**Your goal:** Below are several records. Retype exactly those lines running from the one with "engServes s 4" through the one with "(0, .go _) => true", end lines included, and no others.

**Data to process:**
theorem test_witness_RegisterResponses :
    (let s := inSession 2
     s.flag (CHP_CFG.MODE 0) = true ∧ s.get (CHP_STAT.LINK 0) = lnk.UP ∧ loadWaiter s 0 1 = none ∧ (7, 1) ∉ (s.port 0).aborted)
    ∧ (let f : Frame := { frame 13 with len := 8, payload := [1, 2, 3, 4, 5, 6, 7, 8] }
       f.crcOk = true ∧ frameGood f = true ∧ f.typ = 13 ∧ f.len = 8)
    ∧ frameGood (frame 13) = true ∧ (frame 13).len = 0 ∧ frameGood (frame 7) = true
    ∧ (let s := (inSession 2).setCord 2 { core0 with run := .waitLoad { port := 0, seq := 1, pa := 5, size := 8, whole := true, pops := 0, home := hm 0, ag := none } }
       loadWaiter s 0 1 = some 2)
    ∧ (let s := (inSession 2).setCord 3 { Core.zero with sbuf := [sentStore] }
       (s.core (.cord 3)).sbuf.filter (fun e => !(e.sent && e.port == 0 && e.seq == 1)) = []) ∧ (inSession 2).loom.claims = [] := by decide +kernel

theorem test_witness_BusyRetries :
    channels.op? 0 = none
    ∧ (let j := { atWeft .none with run := [{ addr := 0x7000, count := 512, supl := false }] }
       let s := later (withOp (inSession 2) j) 10000
       s.op? 0 = some j ∧ j.state = .active ∧ j.dev = .none ∧ j.run ≠ [] ∧ s.flag (CHP_CFG.MODE (opPort s j)) = true
         ∧ j.mark + 10000 ≤ s.time.now ∧ weftReady s j = true ∧ ¬ j.mark + 10000 ≤ (withOp (inSession 2) j).time.now) := by decide +kernel

/-- A port of a module whose ports beyond the quads do I/O. -/
theorem test_witness_PcieEvents :
    channels.flag (CHP_CFG.MODE 0) = false ∧ wideIo channels 0 = false ∧ (channels.modPort 0 (fun x => { x with present := true })).port 0 ≠ channels.port 0
    ∧ channels.get (CHP_STAT.LINK 0) = lnk.UP ∧ (channels.put (CHP_STAT.LINK 0) lnk.RETRAIN).get (CHP_STAT.LINK 0) = lnk.RETRAIN
    ∧ (channels.put (CHP_STAT.LINK 0) lnk.DOWN).get (CHP_STAT.LINK 0) ≠ lnk.UP
    ∧ tlpSpan channels 0 0x7000 64 false = none ∧ tlpSpan channels 0 0x7000 64 true = none
    ∧ wideIo channels 50 = true ∧ channels.domOn (dom.mem (50 - 32)) = true
    ∧ (let s := withOp channels { atWeft .sent with shut := some 3 }
       tlpSpan s 0 0x7000 64 true = some (0, { atWeft .sent with shut := some 3 }, { pa := 0x7000, tpa := 0x7000, len := 512 })
         ∧ burstMay s 0 (s.viTenant 3) 64 true = true ∧ inTurn s 0 = true) := by decide +kernel

/-! ### Engines -/

/-- Ring 2 of engine e, of VI 3, its base at 0x20000. -/
def ring2 (e : Nat) : State := (((channels.put (PWR_DOM.CUR (dom.engine e)) 0).put (ringCfg e 2 0 1) 1).put (ringCfg e 2 16 12) 3).wr (engBase e + 0x1028) 0x20000

/-- A CTR job of no input in slot 0 of the ring of engine 0, which names key slot 5: word 0, then source, length, destination, limits, context,
parameters and key slot. -/
def slotted (w0 : Nat) : State :=
  ([w0, 0x30000, 0, 0x32000, 64, 0x38000, 0x35000, 5].zip (List.range 8)).foldl (fun s d => poke s (0x20200 + 8 * d.2) d.1 8)
    (poke ((((ring2 0).put (CIP_KS_CFG.STATE 5) 1).put (CIP_KS_CFG.KTYPE 5) 0).putFlag (CIP_KS_CFG.GRANT 5) true) 0x20000 1 8)

/-- What the poll of the slotted ring meets: the ring, the slot, and how the job starts. -/
def starts (s : State) : Option (Nat × Start) :=
  match pollRing s 0 2 with
  | (s1, .job cons) =>
    let blank := jobAt s1 3 0x20200 (some 2) none []
    match jobRead s1 0 blank 0x20200 128 with
    | (s2, some g) => if g.poison.isSome then none else some (cons, (startJob s2 0 { blank with desc := wordsOf (bytesOf g.val 128) 16 }).2)
    | _ => none
  | _ => none

/-- A job at engine e with no work yet, from ring 2. -/
def jobOf (e w0 : Nat) : Job := jobAt (ring2 e) 3 0x20200 (some 2) none [BitVec.ofNat 64 w0, 0x30000, 0, 0x32000, 64, 0x38000]
def working (e : Nat) (j : Job) : State := (ring2 e).modEng e (fun g => { g with job := some j })

theorem test_witness_EnginePolls :
    (let s := ring2 4
     s.domOn (dom.engine 4) = true ∧ (s.engAt 4).job = none ∧ s.fcu.safe = none)
    ∧ engServes ((ring2 4).put LOOM_PICK.BEAT 63) 4 = none
    ∧ (let s := slotted 0x21800
       engServes s 0 = some 0 ∧ mget? (s.engAt 0).susp 0 = none ∧ xformsOf s 0 0 = [] ∧ ringsOf s 0 0 = [2])
    ∧ (let s := (ring2 4).modEng 4 (fun g => { g with susp := [(0, jobOf 4 0)] })
       engServes s 4 = some 0 ∧ mget? (s.engAt 4).susp 0 = some (jobOf 4 0)) := by decide +kernel

theorem test_witness_EnginePolls_starts :
    (match starts (slotted 0x21800) with
     | some (0, .go _) => true
     | _ => false) = true := by decide +kernel

theorem test_witness_EnginePolls_empty : (pollRing (ring2 4) 4 2).2 = .empty := by decide +kernel

theorem test_witness_JobsHalt :
    (jobOf 4 0).ring = some 2 ∧ (2 : Nat) < 64
    ∧ (let j := { jobOf 4 0 with ring := none, cell := some 0 }
       j.ring = none ∧ j.cell = some 0 ∧ (withOp (ring2 4) op7).op? 0 = some op7) := by decide +kernel

theorem test_witness_JobsEnd :
    ((ring2 4).engAt 4).job = none
    ∧ (∀ e ∈ [0, 4], let s := working e (jobOf e 0)
       s.domOn (dom.engine e) = true ∧ (s.engAt e).job = some (jobOf e 0) ∧ (jobOf e 0).early = none ∧ (jobOf e 0).revoked = false
         ∧ (jobOf e 0).final = false)
    ∧ ({ jobOf 0 0 with early := some (3, 7) } : Job).early = some (3, 7)
    ∧ (match (takeUpTo (working 0 { jobOf 0 0 with rec_ := [1] }) 0 { jobOf 0 0 with rec_ := [1] } 0 none).2 with
       | some w => w.stop.isNone
       | none => false) = true
    ∧ (let j := { jobOf 0 0 with desc := [0, 0x30000, 16], rec_ := [1] }
       match (takeUpTo (bad (working 0 j) 0x300) 0 j 16 none).2 with
       | some w => w.stop.isSome && !w.job.hold
       | none => false) = true := by decide +kernel

/-- The writes of an end, one after another, and whether each was performed. -/
def endWrites (s : State) (e : Nat) (j : Job) (st f : Nat) : List Bool :=
  let s0 := jobWrite s e j j.msgDst 0 0
  let s1 := jobWrite s0.1 e j (j.slot + 72) 56 (ofBytes (bytesOfWords ([j.used, j.made, 0, 0, f, 0, 0].map (BitVec.ofNat 64))))
  let s2 := endContext s1.1 e j st false
  let s3 := jobWrite s2.1 e j (j.slot + 64) 8 (st + boolNat j.ctxBad * 2 ^ 8 + boolNat j.released * 2 ^ 9 + 2 ^ 63)
  let s4 := jobReport s3.1 e j st f
  [s0.2, s1.2, s2.2, s3.2, s4.2, decide (st ≠ cst.STATE_PARITY), !scrubs e j st]

theorem test_witness_JobsEnd_writes : endWrites (ring2 0) 0 (jobOf 0 0) cst.POISON 7 = List.replicate 7 true := by decide +kernel

theorem test_witness_JobsSuspend :
    (let s := working 0 { jobOf 0 0 with tenant := 9 }
     (s.engAt 0).job = some { jobOf 0 0 with tenant := 9 } ∧ s.domOn (dom.engine 0) = true ∧ engCutOff s 0 { jobOf 0 0 with tenant := 9 } = true
       ∧ s.closedWeave = true)
    ∧ engCutOff (working 0 (jobOf 0 0)) 0 (jobOf 0 0) = false
    ∧ (let j := { jobOf 0 0 with tenant := 9, hold := true }
       j.early = none ∧ j.revoked = false ∧ j.hold = true ∧ 0 < ({ jobOf 0 0 with desc := [0, 0x30000, 16] } : Job).srclen) := by decide +kernel

theorem test_witness_JobsSuspend_saves : (saveHalf (ring2 0) 0 { jobOf 0 0x2000 with tenant := 9 } 1).2 = true := by decide +kernel

theorem test_witness_RingRegisters :
    (∀ w ∈ [0, 1, 4, 5], taken (ring2 4) (ringCfg 4 2 0 1).off (BitVec.ofNat 64 w) = w)
    ∧ (hostWrite ((ring2 4).put (PWR_DOM.CUR (dom.engine 4)) pst.OFF) (ringCfg 4 2 0 1).off 1).get (PWR_DOM.CUR (dom.engine 4)) = pst.OFF
    ∧ (hostWrite (ring2 4) (ringCfg 4 2 0 1).off 1).get (PWR_DOM.CUR (dom.engine 4)) ≠ pst.OFF := by decide +kernel

theorem test_witness_KeySlots :
    channels.flag CIP_KSCMD.BUSY = false ∧ (channels.putFlag CIP_KSCMD.BUSY true).flag CIP_KSCMD.BUSY = true
    ∧ (∀ c ∈ [(0, false), (1, false), (2, false), (3, false), (1, true), (2, true)], let (op, target) := c; let v := BitVec.ofNat 64 (5 + op * 2 ^ 13 + boolNat target * 2 ^ 19)
       taken channels CIP_KSCMD.off v / 2 ^ 13 % 4 = op ∧ (hostWrite channels CIP_KSCMD.off v).flag CIP_KSCMD.TARGET = target)
    ∧ (hostWrite channels (CIP_KS_CFG.off 5) 0).flag (CIP_KS_CFG.GRANT 5) = false
    ∧ (∃ v : Word, (hostWrite channels (CIP_KS_CFG.off 5) v).flag (CIP_KS_CFG.GRANT 5) = true) := by
  refine ⟨by decide +kernel, by decide +kernel, by decide +kernel, by decide +kernel, BitVec.ofNat 64 (2 ^ 64 - 1), by decide +kernel⟩

theorem test_witness_EngineParity :
    (working 4 (jobOf 4 0)).domOn (dom.engine 4) = true ∧ ((raise ((ring2 4).bump (engStat 4 48 8) 1) (dom.engine 4) .CE).engAt 4).job = none
    ∧ ((raise ((working 4 (jobOf 4 0)).bump (engStat 4 48 8) 1) (dom.engine 4) .CE).engAt 4).job = some (jobOf 4 0) := by decide +kernel

end Sys2Proof.Tests
end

**Result of the exercise:**
       engServes s 4 = some 0 ∧ mget? (s.engAt 4).susp 0 = some (jobOf 4 0)) := by decide +kernel

theorem test_witness_EnginePolls_starts :
    (match starts (slotted 0x21800) with
     | some (0, .go _) => true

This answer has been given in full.